The average time taken for complete resolution of corneal oedema from initial presentation was 60.0±32.1 days. Although the healing time in our study was longer than the results reported in some other studies,2, 6 it was comparable with the data presented by Basu et al,7 which was the largest study in relation to the treatment of acute hydrops. Basu et al7 reported a mean healing time of 90.5±55.8 days in the treatment group as compared with 125±68.9 days in the control group. Future randomised controlled trials will help elucidate the absolute effectiveness of intracameral C2F6 gas.

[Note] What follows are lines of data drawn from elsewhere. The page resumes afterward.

/-- An instruction that changes the threads whose guard holds, after `s1`: registers, and what `b` says beside them. -/
theorem lanes_spec_from (s s1 b : State) (i : Instr) (h : Hdr) (c gid : Nat) (g : Group)
    (body : Ctx → State → State × List (Nat × Disp)) (f : Nat → Lane → Lane) (v : Nat → Nat → Write W32)
    (p : Nat → Nat → Write Bool) (slot : Nat) (hc : Clear s i h c gid g) (hst1 : Stands s1 gid g)
    (hb : body (s.issueCtx i h c gid g) s = ((s.issueCtx i h c gid g).act.foldl (fun s u => s.modLane u (f u)) s1, []))
    (hbf : b = { s1 with lanes := b.lanes }) (hbl : ∀ u, u ∉ (s.issueCtx i h c gid g).act → b.lane u = s1.lane u)
    (hbd : ∀ u, (b.lane u).live = (s1.lane u).live ∧ (b.lane u).nd = (s1.lane u).nd)
    (hf : ∀ u ∈ (s.issueCtx i h c gid g).act, LaneWrites (b.lane u) (f u (s1.lane u)) (v u) (p u)) :
    ∃ t, runInstr i s body = .next t ∧ Result b t i h gid g (s.byGuard h v) (s.byGuard h p) slot noWrites := by
  have hfr := foldl_modLane_frame (s.issueCtx i h c gid g).act f s1
  have hln := fun u => foldl_modLane_lane (s.issueCtx i h c gid g).act f s1 u (act_nodup s i h c gid g hc.stands.nodup)
  have hlive : ∀ u, (((s.issueCtx i h c gid g).act.foldl (fun s u => s.modLane u (f u)) s1).lane u).live = (s1.lane u).live := by
    intro u
    rw [hln]
    split
    · rename_i hu
      exact (show (f u (s1.lane u)).rest.live = (b.lane u).rest.live from congrArg Lane.live (hf u hu).rest).trans (hbd u).1
    · rfl
  have hnd : ∀ u, ((s.issueCtx i h c gid g).act.foldl (fun s u => s.modLane u (f u)) s1).ndOf u = b.ndOf u := by
    intro u
    unfold State.ndOf
    rw [hln]
    split
    · rename_i hu; exact (hf u hu).nd
    · exact (hbd u).2.symm
  have hst := hst1.of_eq (t := (s.issueCtx i h c gid g).act.foldl (fun s u => s.modLane u (f u)) s1)
    (by rw [hfr]) (fun n => by rw [hfr]) hlive
  obtain ⟨t, ht, hg⟩ := issue_goes s _ i h c gid g body [] .seq (nextPc g.pc, .ready, false) hc hb hst (fun _ _ => rfl) rfl rfl
  have hgn : ∀ n, ((s.issueCtx i h c gid g).act.foldl (fun s u => s.modLane u (f u)) s1).gang n = b.gang n := by
    intro n; rw [hfr, hbf]; rfl
  refine ⟨t, ht, ?_, ?_, ?_, ?_⟩
  · rw [hg.frame, hfr, hbf]
  · have := laneReads_fold s1 b t g.members _ h.stall.toNat f v p (act_nodup s i h c gid g hc.stands.nodup)
      (act_sub s i h c gid g) hbl hf hg.lanes
    refine ⟨fun u hu n d => ?_, fun u hu n h7 d => ?_, this.rest, this.others⟩
    · rw [this.vregs u hu n d]; simp only [State.byGuard, mem_act hc u hu]
    · rw [this.preds u hu n h7 d]; simp only [State.byGuard, mem_act hc u hu]
  · have hsc := hg.scalars
    refine ⟨fun us hne hus n r d => ?_, fun us hne hus n r d => ?_, fun n => ?_⟩
    · rw [hsc.inside us hne hus n r d]
      simp only [State.kLater, hgn, hnd, noWrites, ite_self]
    · rw [hsc.outside us hne (fun u hu => ⟨by rw [hlive, ← (hbd u).1]; exact (hus u hu).1, (hus u hu).2⟩) n r d]
      simp only [State.kLater, hgn, hnd, noWrites, ite_self]
    · rw [hsc.rest, hgn]
  · refine ⟨hg.group.here, fun k hk => ?_⟩
    rw [hg.group.there k hk, hfr, hbf]
/-- An instruction that changes registers of the threads whose guard holds, after reads that change caches only. -/
theorem lanes_spec (s s1 : State) (i : Instr) (h : Hdr) (c gid : Nat) (g : Group)
    (body : Ctx → State → State × List (Nat × Disp)) (f : Nat → Lane → Lane) (v : Nat → Nat → Write W32)
    (p : Nat → Nat → Write Bool) (slot : Nat) (hc : Clear s i h c gid g) (hl : Looked s s1)
    (hb : body (s.issueCtx i h c gid g) s = ((s.issueCtx i h c gid g).act.foldl (fun s u => s.modLane u (f u)) s1, []))
    (hf : ∀ u ∈ (s.issueCtx i h c gid g).act, LaneWrites (s1.lane u) (f u (s1.lane u)) (v u) (p u)) :
    ∃ t, runInstr i s body = .next t ∧ Result s1 t i h gid g (s.byGuard h v) (s.byGuard h p) slot noWrites :=
  lanes_spec_from s s1 s1 i h c gid g body f v p slot hc (hl.stands hc.stands) hb rfl (fun _ _ => rfl) (fun _ => ⟨rfl, rfl⟩) hf
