/-! `modBlock` -/

@[simp] theorem modBlock_time (k : Nat) (f : Block → Block) : (s.modBlock k f).time = s.time := rfl
@[simp] theorem modBlock_cycle (k : Nat) (f : Block → Block) : (s.modBlock k f).cycle = s.cycle := rfl
@[simp] theorem modBlock_mem (k : Nat) (f : Block → Block) : (s.modBlock k f).mem = s.mem := rfl
@[simp] theorem modBlock_writes (k : Nat) (f : Block → Block) : (s.modBlock k f).writes = s.writes := rfl
@[simp] theorem modBlock_cores (k : Nat) (f : Block → Block) : (s.modBlock k f).cores = s.cores := rfl
@[simp] theorem modBlock_lanes (k : Nat) (f : Block → Block) : (s.modBlock k f).lanes = s.lanes := rfl
@[simp] theorem modBlock_gangs (k : Nat) (f : Block → Block) : (s.modBlock k f).gangs = s.gangs := rfl
@[simp] theorem modBlock_groups (k : Nat) (f : Block → Block) : (s.modBlock k f).groups = s.groups := rfl
@[simp] theorem modBlock_blocks (k : Nat) (f : Block → Block) : (s.modBlock k f).blocks = tmod s.blocks k f := rfl
@[simp] theorem modBlock_launches (k : Nat) (f : Block → Block) : (s.modBlock k f).launches = s.launches := rfl
@[simp] theorem modBlock_net (k : Nat) (f : Block → Block) : (s.modBlock k f).net = s.net := rfl
@[simp] theorem modBlock_requests (k : Nat) (f : Block → Block) : (s.modBlock k f).requests = s.requests := rfl
@[simp] theorem modBlock_records (k : Nat) (f : Block → Block) : (s.modBlock k f).records = s.records := rfl
@[simp] theorem modBlock_drains (k : Nat) (f : Block → Block) : (s.modBlock k f).drains = s.drains := rfl
@[simp] theorem modBlock_l2 (k : Nat) (f : Block → Block) : (s.modBlock k f).l2 = s.l2 := rfl
@[simp] theorem modBlock_hostLines (k : Nat) (f : Block → Block) : (s.modBlock k f).hostLines = s.hostLines := rfl
@[simp] theorem modBlock_leaseTab (k : Nat) (f : Block → Block) : (s.modBlock k f).leaseTab = s.leaseTab := rfl
@[simp] theorem modBlock_leaseQueue (k : Nat) (f : Block → Block) : (s.modBlock k f).leaseQueue = s.leaseQueue := rfl
@[simp] theorem modBlock_regionDir (k : Nat) (f : Block → Block) : (s.modBlock k f).regionDir = s.regionDir := rfl
@[simp] theorem modBlock_absent (k : Nat) (f : Block → Block) : (s.modBlock k f).absent = s.absent := rfl
@[simp] theorem modBlock_failed (k : Nat) (f : Block → Block) : (s.modBlock k f).failed = s.failed := rfl
@[simp] theorem modBlock_pfRecords (k : Nat) (f : Block → Block) : (s.modBlock k f).pfRecords = s.pfRecords := rfl
@[simp] theorem modBlock_mreds (k : Nat) (f : Block → Block) : (s.modBlock k f).mreds = s.mreds := rfl
@[simp] theorem modBlock_migrations (k : Nat) (f : Block → Block) : (s.modBlock k f).migrations = s.migrations := rfl
@[simp] theorem modBlock_policy (k : Nat) (f : Block → Block) : (s.modBlock k f).policy = s.policy := rfl
@[simp] theorem modBlock_freeFrames (k : Nat) (f : Block → Block) : (s.modBlock k f).freeFrames = s.freeFrames := rfl
@[simp] theorem modBlock_spareUsed (k : Nat) (f : Block → Block) : (s.modBlock k f).spareUsed = s.spareUsed := rfl
@[simp] theorem modBlock_sampleK (k : Nat) (f : Block → Block) : (s.modBlock k f).sampleK = s.sampleK := rfl
@[simp] theorem modBlock_sampleBase (k : Nat) (f : Block → Block) : (s.modBlock k f).sampleBase = s.sampleBase := rfl
@[simp] theorem modBlock_sampleHead (k : Nat) (f : Block → Block) : (s.modBlock k f).sampleHead = s.sampleHead := rfl
@[simp] theorem modBlock_samples (k : Nat) (f : Block → Block) : (s.modBlock k f).samples = s.samples := rfl
@[simp] theorem modBlock_sampleLost (k : Nat) (f : Block → Block) : (s.modBlock k f).sampleLost = s.sampleLost := rfl
@[simp] theorem modBlock_regions (k : Nat) (f : Block → Block) : (s.modBlock k f).regions = s.regions := rfl
@[simp] theorem modBlock_queues (k : Nat) (f : Block → Block) : (s.modBlock k f).queues = s.queues := rfl
@[simp] theorem modBlock_commands (k : Nat) (f : Block → Block) : (s.modBlock k f).commands = s.commands := rfl
@[simp] theorem modBlock_nextSeq (k : Nat) (f : Block → Block) : (s.modBlock k f).nextSeq = s.nextSeq := rfl
@[simp] theorem modBlock_journalBase (k : Nat) (f : Block → Block) : (s.modBlock k f).journalBase = s.journalBase := rfl
@[simp] theorem modBlock_journalSize (k : Nat) (f : Block → Block) : (s.modBlock k f).journalSize = s.journalSize := rfl
@[simp] theorem modBlock_logBase (k : Nat) (f : Block → Block) : (s.modBlock k f).logBase = s.logBase := rfl
@[simp] theorem modBlock_logSize (k : Nat) (f : Block → Block) : (s.modBlock k f).logSize = s.logSize := rfl
@[simp] theorem modBlock_logSeq (k : Nat) (f : Block → Block) : (s.modBlock k f).logSeq = s.logSeq := rfl
@[simp] theorem modBlock_corrected (k : Nat) (f : Block → Block) : (s.modBlock k f).corrected = s.corrected := rfl
@[simp] theorem modBlock_notes (k : Nat) (f : Block → Block) : (s.modBlock k f).notes = s.notes := rfl
@[simp] theorem modBlock_haltControl (k : Nat) (f : Block → Block) : (s.modBlock k f).haltControl = s.haltControl := rfl
@[simp] theorem modBlock_channels (k : Nat) (f : Block → Block) : (s.modBlock k f).channels = s.channels := rfl
@[simp] theorem modBlock_emulationTable (k : Nat) (f : Block → Block) : (s.modBlock k f).emulationTable = s.emulationTable := rfl
@[simp] theorem modBlock_emulationLease (k : Nat) (f : Block → Block) : (s.modBlock k f).emulationLease = s.emulationLease := rfl
@[simp] theorem modBlock_recoveryAddr (k : Nat) (f : Block → Block) : (s.modBlock k f).recoveryAddr = s.recoveryAddr := rfl
@[simp] theorem modBlock_recoveryLength (k : Nat) (f : Block → Block) : (s.modBlock k f).recoveryLength = s.recoveryLength := rfl
@[simp] theorem modBlock_power (k : Nat) (f : Block → Block) : (s.modBlock k f).power = s.power := rfl
@[simp] theorem modBlock_emberArmed (k : Nat) (f : Block → Block) : (s.modBlock k f).emberArmed = s.emberArmed := rfl
@[simp] theorem modBlock_warned (k : Nat) (f : Block → Block) : (s.modBlock k f).warned = s.warned := rfl
@[simp] theorem modBlock_supplied (k : Nat) (f : Block → Block) : (s.modBlock k f).supplied = s.supplied := rfl
@[simp] theorem modBlock_badRecords (k : Nat) (f : Block → Block) : (s.modBlock k f).badRecords = s.badRecords := rfl
@[simp] theorem modBlock_frames (k : Nat) (f : Block → Block) : (s.modBlock k f).frames = s.frames := rfl
@[simp] theorem modBlock_peers (k : Nat) (f : Block → Block) : (s.modBlock k f).peers = s.peers := rfl
@[simp] theorem modBlock_ports (k : Nat) (f : Block → Block) : (s.modBlock k f).ports = s.ports := rfl
@[simp] theorem modBlock_firmware (k : Nat) (f : Block → Block) : (s.modBlock k f).firmware = s.firmware := rfl
@[simp] theorem modBlock_replies (k : Nat) (f : Block → Block) : (s.modBlock k f).replies = s.replies := rfl
@[simp] theorem modBlock_irqs (k : Nat) (f : Block → Block) : (s.modBlock k f).irqs = s.irqs := rfl
@[simp] theorem modBlock_uses (k : Nat) (f : Block → Block) : (s.modBlock k f).uses = s.uses := rfl
@[simp] theorem modBlock_nextId (k : Nat) (f : Block → Block) : (s.modBlock k f).nextId = s.nextId := rfl
@[simp] theorem modBlock_fresh (k : Nat) (f : Block → Block) : (s.modBlock k f).fresh = s.fresh := rfl
@[simp] theorem modBlock_issued (k : Nat) (f : Block → Block) : (s.modBlock k f).issued = s.issued := rfl
@[simp] theorem modBlock_agenda (k : Nat) (f : Block → Block) : (s.modBlock k f).agenda = s.agenda := rfl
@[simp] theorem modBlock_turn (k : Nat) (f : Block → Block) : (s.modBlock k f).turn = s.turn := rfl
@[simp] theorem modBlock_cur (k : Nat) (f : Block → Block) : (s.modBlock k f).cur = s.cur := rfl
@[simp] theorem modBlock_heldIssues (k : Nat) (f : Block → Block) : (s.modBlock k f).heldIssues = s.heldIssues := rfl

There is some debate whether the BCVA of subjects affected with corneal hydrops is influenced by the intervention they had for managing the corneal hydrops. The aim of the intracameral gas injection is to reduce the duration of oedema thus minimising the secondary effects like stromal vascularisation and scarring. Panda et al3 reported that BCVA of the treatment group was significantly better than the control group at the 12th week postoperatively. Although similar result was not observed in other studies,2, 7 Basu et al7 reported that patients who had intracameral gas injection were less likely to require further keratoplasty for visual rehabilitation, suggesting that faster resolution of corneal oedema might have a positive impact on visual acuity. The final BCVA is greatly influenced by the position and the amount of scarring in relation to the visual axis, which might explain the heterogeneity of the results reported in various studies. We observed that seven (87.5%) of our patients achieved improvement in the final BCVA following treatment. The only patient who did not achieve any improvement in the final BCVA following treatment suffered from co-existing Leber’s congenital amaurosis, which could be accountable for the poor vision following resolution of the corneal oedema.

We acknowledged that our study was limited by its retrospective nature, small sample size, and the lack of control group. Nonetheless, our experience suggested that intracameral C2F6 serves as a safe and effective treatment modality in managing patients with acute hydrops secondary to keratoconus. Future studies directly comparing the safety and efficacy of different intracameral gas injections will be useful.